Most other subjects, let’s take English as an example, have a few main skills which are constantly refined with new knowledge and applied to new situations. In English Literature it might be critiquing a text. Students do this their whole school career, moving onto different texts, but still using the same base processes on each one. Hopefully after doing this numerous times, their ability to critique a text becomes better and better.

This isn’t how the Maths GCSE works. Each lesson, or series of lessons, students are introduced to a new concept that they have to understand and apply to new problems. These concepts can link back to earlier concepts (which can create a chain of misunderstanding if you’re not careful) or they could be entirely new concepts unrelated to other things for students to get their head around.

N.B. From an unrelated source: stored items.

/-- LD (09 R192). -/
def execLd (w : F1) (s : State) : Host.Outcome State Fault Refusal :=
  .next (runWord (.ld w) s (fun iss tid s1 => withThread iss tid s1 (fun e t =>
    let c := lo3 w.x
    let space := memSpace w.x
    let d := vnum w.d
    let inside := t.region.isSome
    if inside && space ≠ 0 then e.abort 4 0x81
    else
      match e.effective t space (vnum w.a) (w.imm.signExtend 64) (sizeBytes c) .load (if inside then 5 else 0) 0 with
      | .error f => .fault f
      | .ok (l, va) =>
        match t.region with
        | some r => regionLoad e t r l va c d w.la.toNat
        | none =>
          if e.meetsPoison l va (sizeBytes c) then .fault (e.poisonFault va (sizeBytes c) (sizeWidth c) c w.la.toNat w.d)
          else
            match e.read l va (sizeBytes c) with
            | none => .hold s1
            | some (s2, bs) => .done s2 (some { reg := d, count := sizeRegs c, value := extendTo c bs, tag := none, flags := 0 }))))

/-- ST (09 R192). -/
def execSt (w : F1) (s : State) : Host.Outcome State Fault Refusal :=
  .next (runWord (.st w) s (fun iss tid s1 => withThread iss tid s1 (fun e t0 =>
    let c := lo3 w.x
    let n := sizeBytes c
    let space := memSpace w.x
    let d := vnum w.d
    let inside := t0.region.isSome
    let addrRegs := if space = 0 then [vnum w.a, vnum w.a + 1] else [vnum w.a]
    let t := if inside then t0.concretiseRegs (addrRegs ++ (if n = 4 then [] else (List.range (sizeRegs c)).map (fun k => d + k))) else t0
    let e1 : Env := { e with s := if inside then s1.setThread iss.grp tid t else s1 }
    if inside && space ≠ 0 then e1.abort 4 0x81
    else
      match e1.effective t space (vnum w.a) (w.imm.signExtend 64) n .store 1 1 with
      | .error f => .fault f
      | .ok (l, va) =>
        if inside then regionStore e1 t l va n d
        else .done (e1.store l va (e1.dataBytes t d n) none) none)))

/-- LDQ (09 R192, R193). -/
def execLdq (w : F1) (s : State) : Host.Outcome State Fault Refusal :=
  .next (runWord (.ldq w) s (fun iss tid s1 => withThread iss tid s1 (fun e t =>
    let c := lo3 w.x
    let q := match Operand.ofCode w.d with | .q n => n | _ => 0
    if 4 ≤ (t.queue q).length then .fault (iss.bad 0x03 0)
    else
      match e.effective t (memSpace w.x) (vnum w.a) (w.imm.signExtend 64) (sizeBytes c) .load 0 0 with
      | .error f => .fault f
      | .ok (l, va) =>
        if e.meetsPoison l va (sizeBytes c) then .fault (e.poisonFault va (sizeBytes c) 0 c w.la.toNat w.d)
        else
          match e.read l va (sizeBytes c) with
          | none => .hold s1
          | some (s2, bs) =>
            let entry : QEntry := { value := (extendTo c bs).setWidth 32, arrived := false, left := w.la.toNat + 1 }
            .done (s2.modThread iss.grp tid (fun x => { x with q := modifyAt x.q q (fun ql => ql ++ [entry]) })) none)))

/-- A request to the prefetch engine (14 R332): discarded while it holds 256. -/
def State.askPrefetch (s : State) (ctx : Nat) (pages : List Nat) (llc : Bool) : State :=
  if 256 ≤ s.prefetch.length ∨ pages.isEmpty then s else { s with prefetch := s.prefetch ++ [{ ctx := ctx, pages := pages, llc := llc }] }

This creates a problem, which I think why ‘I don’t get it’ can be so prevalent in maths. In other subjects students usually go into the lesson with an understanding that they are working on skills they’ve been using their entire school careers. In mathematics students come in and it’s likely they’ll be immediately hit with something they’ve never done before.

This difference between maths and other subjects also crops up in something that I’ve been thinking about recently.

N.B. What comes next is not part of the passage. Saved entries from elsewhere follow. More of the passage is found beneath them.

-- ==== Sys2Proof/Machine/Flags.lean ====
section
/-! DEFINITION. The flags of FPFLAGS (spec/03 R81, 02 R54), the number formats (03 R64 to R70) and the one rounding step that raises them (03 R77 to R79, R89). Every rounded result of the device comes from `roundQ`. -/

namespace Sys2Proof.Machine

/-- Flag bits of FPFLAGS (02 R54). -/
def flInvalid : Flags := 1
def flDivzero : Flags := 2
def flOverflow : Flags := 4
def flUnderflow : Flags := 8
def flInexact : Flags := 16
def flScalenan : Flags := 32
def flSat : Flags := 64

/-- Floating-point formats (03 R64). -/
inductive Fmt where
  | f32 | bf16 | f16 | e4m3n | e5m2n | e2m1
  deriving DecidableEq, Repr

/-- Mantissa bits, precision less the leading bit. -/
def Fmt.mbits : Fmt → Nat
  | .f32 => 23 | .bf16 => 7 | .f16 => 10 | .e4m3n => 3 | .e5m2n => 2 | .e2m1 => 1

/-- Bits of the format. -/
def Fmt.width : Fmt → Nat
  | .f32 => 32 | .bf16 => 16 | .f16 => 16 | .e4m3n => 8 | .e5m2n => 8 | .e2m1 => 4

/-- Exponent of the smallest normal value. -/
def Fmt.emin : Fmt → Int
  | .f32 => -126 | .bf16 => -126 | .f16 => -14 | .e4m3n => -7 | .e5m2n => -15 | .e2m1 => 0

/-- Infinity and NaN as in IEEE 754-2019. -/
def Fmt.ieee : Fmt → Bool
  | .f32 | .bf16 | .f16 => true
  | _ => false

/-- Code of the largest finite magnitude. -/
def Fmt.maxMag : Fmt → Nat
  | .f32 => 0x7F7FFFFF | .bf16 => 0x7F7F | .f16 => 0x7BFF | .e4m3n => 0x7F | .e5m2n => 0x7F | .e2m1 => 7

/-- The sign bit. -/
def Fmt.signBit (f : Fmt) : Nat := 2 ^ (f.width - 1)

/-- The canonical NaN (03 R66, R70). -/
def Fmt.nan : Fmt → Nat
  | .f32 => 0x7FC00000 | .bf16 => 0x7FC0 | .f16 => 0x7E00 | .e4m3n => 0x80 | .e5m2n => 0x80 | .e2m1 => 0

/-- A magnitude code with its sign; the 8-bit formats have one zero (03 R68). -/
def Fmt.signed (f : Fmt) (neg : Bool) (mag : Nat) : Nat :=
  if neg && (mag ≠ 0 || f.ieee || f == .e2m1) then mag + f.signBit else mag

/-- Code of an infinity, or of the largest finite value where there is none (03 R68, R70). -/
def Fmt.inf (f : Fmt) (neg : Bool) : Nat := f.signed neg (if f.ieee then f.maxMag + 1 else f.maxMag)

/-- A decoded value: a NaN, signalling or not; an infinity; or (−1)^neg × m × 2^e. -/
inductive Val where
  | nan (signalling : Bool)
  | inf (neg : Bool)
  | fin (neg : Bool) (m : Nat) (e : Int)
  deriving DecidableEq, Repr

/-- The value of a code (03 R64, R67, R69). -/
def Fmt.decode (f : Fmt) (code : Nat) : Val :=
  let neg := decide (f.signBit ≤ code % 2 ^ f.width)
  let mag := code % f.signBit
  let m := mag % 2 ^ f.mbits
  let x := mag / 2 ^ f.mbits
  if f.ieee && decide (f.maxMag < mag) then (if m = 0 then .inf neg else .nan (decide (m < 2 ^ (f.mbits - 1))))
  else if !f.ieee && f != .e2m1 && neg && mag == 0 then .nan false
  else if x = 0 then .fin neg m (f.emin - f.mbits)
  else .fin neg (m + 2 ^ f.mbits) ((x : Int) - 1 + f.emin - f.mbits)

/-- Rounding modes (03 R77); stochastic rounding carries the value of g_hash (R79). -/
inductive Mode where
  | rne | rtz | rup | rdn
  | rsr (h : Nat)
  deriving DecidableEq, Repr

/-- A result code and the flags its making raises. -/
structure FRes where
  code : Nat
  flags : Flags
  deriving DecidableEq, Repr

/-- g_hash (03 R89). -/
def gHash (key ctr : Dword) : Nat :=
  let turn (x : Dword) : Dword :=
    let a := x + key
    let b := a ^^^ (a >>> 29)
    let c := b * 0x9E6C63D0676A9A99
    c ^^^ (c >>> 32)
  (turn (turn (turn (turn ctr)))).toNat % 2 ^ 32

/-- ⌊log2 (n/d)⌋ for n, d > 0. -/
def ilog2 (n d : Nat) : Int :=
  let l : Int := (Nat.log2 n : Int) - (Nat.log2 d : Int)
  if l ≥ 0 then (if d <<< l.toNat ≤ n then l else l - 1) else (if d ≤ n <<< (-l).toNat then l else l - 1)

/-- The magnitude kept is rounded away from zero: `k` is the kept part, `r`/`den` what is discarded (03 R77, R79). -/
def roundsUp (mode : Mode) (neg : Bool) (k r den : Nat) : Bool :=
  match mode with
  | .rne => decide (den < 2 * r) || (decide (2 * r = den) && k % 2 == 1)
  | .rtz => false
  | .rup => !neg && decide (0 < r)
  | .rdn => neg && decide (0 < r)
  | .rsr h => decide (2 ^ 32 ≤ r * 2 ^ 32 / den + h)

/-- An overflowing result (03 R68, R70, R78). -/
def Fmt.overflow (f : Fmt) (mode : Mode) (neg : Bool) : Nat :=
  match mode with
  | .rtz => f.signed neg f.maxMag
  | .rup => if neg then f.signed neg f.maxMag else f.inf neg
  | .rdn => if neg then f.inf neg else f.signed neg f.maxMag
  | _ => f.inf neg

/-- round_fmt of (−1)^neg × n/d, with n, d > 0 (03 R78, R79). -/
def roundQ (f : Fmt) (mode : Mode) (neg : Bool) (n d : Nat) : FRes :=
  let l := Max.max (ilog2 n d) f.emin
  let u := l - f.mbits
  let num := if u ≥ 0 then n else n <<< (-u).toNat
  let den := if u ≥ 0 then d <<< u.toNat else d
  let k := num / den
  let r := num % den
  let k1 := if roundsUp mode neg k r den then k + 1 else k
  let mag := ((l - f.emin).toNat <<< f.mbits) + k1
  if f.maxMag < mag then { code := f.overflow mode neg, flags := flOverflow ||| flInexact }
  else
    { code := f.signed neg mag
      flags := if r = 0 then 0 else if mag < 2 ^ f.mbits then flInexact ||| flUnderflow else flInexact }

/-- round_fmt of (−1)^neg × m × 2^e, zero included. -/
def roundDy (f : Fmt) (mode : Mode) (neg : Bool) (m : Nat) (e : Int) : FRes :=
  if m = 0 then { code := f.signed neg 0, flags := 0 }
  else if e ≥ 0 then roundQ f mode neg (m <<< e.toNat) 1 else roundQ f mode neg m (1 <<< (-e).toNat)

/-- A quiet or signalling NaN result (03 R66). -/
def FRes.nan (f : Fmt) (signalling : Bool) : FRes := { code := f.nan, flags := if signalling then flInvalid else 0 }

/-- An invalid operation. -/
def FRes.invalid (f : Fmt) : FRes := { code := f.nan, flags := flInvalid }

/-- The sign IEEE 754-2019 gives a zero sum of terms that are not all zeros of one sign. -/
def Mode.zeroNeg (m : Mode) : Bool := m == .rdn

/-- A NaN that is signalling. -/
def Val.signals : Val → Bool
  | .nan s => s
  | _ => false

/-- A NaN. -/
def Val.isNan : Val → Bool
  | .nan _ => true
  | _ => false

/-- Zero of either sign. -/
def Val.isZero : Val → Bool
  | .fin _ m _ => m == 0
  | _ => false

/-- An infinity. -/
def Val.isInf : Val → Bool
  | .inf _ => true
  | _ => false

/-- The sign of a value that is no NaN. -/
def Val.neg : Val → Bool
  | .nan _ => false
  | .inf n => n
  | .fin n _ _ => n

/-- The value with the opposite sign. -/
def Val.minus : Val → Val
  | .nan s => .nan s
  | .inf n => .inf (!n)
  | .fin n m e => .fin (!n) m e

/-- Flags of signalling inputs (03 R66, R81). -/
def sigFlags (l : List Val) : Flags := if l.any Val.signals then flInvalid else 0

/-- An exact product, and INVALID for infinity × 0. -/
def Val.times (a b : Val) : Val × Flags :=
  match a, b with
  | .nan _, _ => (.nan false, 0)
  | _, .nan _ => (.nan false, 0)
  | .inf n, y => if y.isZero then (.nan false, flInvalid) else (.inf (n != y.neg), 0)
  | x, .inf n => if x.isZero then (.nan false, flInvalid) else (.inf (n != x.neg), 0)
  | .fin n m e, .fin n2 m2 e2 => (.fin (n != n2) (m * m2) (e + e2), 0)

/-- A finite value as a multiple of 2^e0, for e0 at most its exponent. -/
def Val.atExp (v : Val) (e0 : Int) : Int :=
  match v with
  | .fin n m e => if n then -((m <<< (e - e0).toNat : Nat) : Int) else ((m <<< (e - e0).toNat : Nat) : Int)
  | _ => 0

/-- The least exponent of a list of finite non-zero values. -/
def leastExp (l : List Val) : Int :=
  l.foldl (fun a v => match v with
    | .fin _ m e => if m = 0 then a else Min.min a e
    | _ => a) 0

/-- An exact sum (03 R85, R86; 08 R174): infinities of opposite sign are INVALID; a zero sum takes the common sign of its terms, or the sign the mode gives. DESIGN CHOICE (log 96): with a NaN among the terms, infinities of opposite sign raise no INVALID. -/
def sumVals (mode : Mode) (l : List Val) : Val × Flags :=
  if l.any Val.isNan then (.nan false, 0)
  else if l.any (fun v => v.isInf && v.neg) && l.any (fun v => v.isInf && !v.neg) then (.nan false, flInvalid)
  else
    match l.find? Val.isInf with
    | some v => (v, 0)
    | none =>
      let e0 := leastExp l
      let z := l.foldl (fun a v => a + v.atExp e0) (0 : Int)
      if z = 0 then (.fin (if l.all (fun v => v.isZero && v.neg) then true else if l.all (fun v => v.isZero && !v.neg) then false else mode.zeroNeg) 0 0, 0)
      else (.fin (decide (z < 0)) z.natAbs e0, 0)

/-- A value rounded to a format, its NaN and infinity in that format (03 R66, R68, R70): an infinity into a format without one raises OVERFLOW. -/
def roundVal (f : Fmt) (mode : Mode) (v : Val) : FRes :=
  match v with
  | .nan s => { code := f.nan, flags := (if s then flInvalid else 0) ||| (if f = .e2m1 then flInvalid else 0) }
  | .inf n => { code := f.inf n, flags := if f.ieee then 0 else flOverflow }
  | .fin n m e => roundDy f mode n m e

end Sys2Proof.Machine
end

In most subjects, a single question can be answered at many different ‘levels’, but in mathematics, it’s very rare that this is the case. This creates a big problem for maths teachers to think about when it comes to hitting the objectives, or at least heavily signposting hitting the objectives, in lesson observations in regard to differentiation and personalised learning.

Often we want to teach a skill, or have a student discover a skill, and then apply that skill. In maths each skill tends to have it’s own level assigned so it’s not really possible to teach that skill at numerous levels. Differentiation becomes harder.

I’d love to hear other people’s comments below, on how they get around this. Or if people think this is something that needs to be taken into consideration more on observations.

2 thoughts on “Why Maths Is Different

  1. Theresa Young

    Hi Richard. I teach maths to adult learners who mostly have left school without achieving a maths qualification such as a GCSE. The biggest problem I encounter is low confidence and ability in the basic rules of arithmetic. I use lots of fun activities as a way of practising these skills, building self esteem and breaking down the ‘I can’t do this’ attitude. Like GCSE maths, the maths I teach has to be ‘functional’ to the learners in order for it to meaningful. I totally agree with you when you talk about a chain of misconceptions. Unfortunately I see this all too often in my classes and it can be challenging to figure our exactly how deep the problem lies (and so rewarding when you/if it can be resolved 🙂 ).

    Problem solving is also challenging since the problem has to be interesting enough for the students to want to solve it! My students range in age from 18 to 70 so the mix allows for good discussions ;).

    Theresa

  2. sean nary

    Thank you for addressing this difficult question. You provided excellent food for thought to a question that plagues teachers and administrators throughout the world. I would like to add that it is possible to teach math skills through differentiation at different levels but that it is very difficult, if not impossible, to do so appropriately if the gap of background knowledge and math intuition is too large.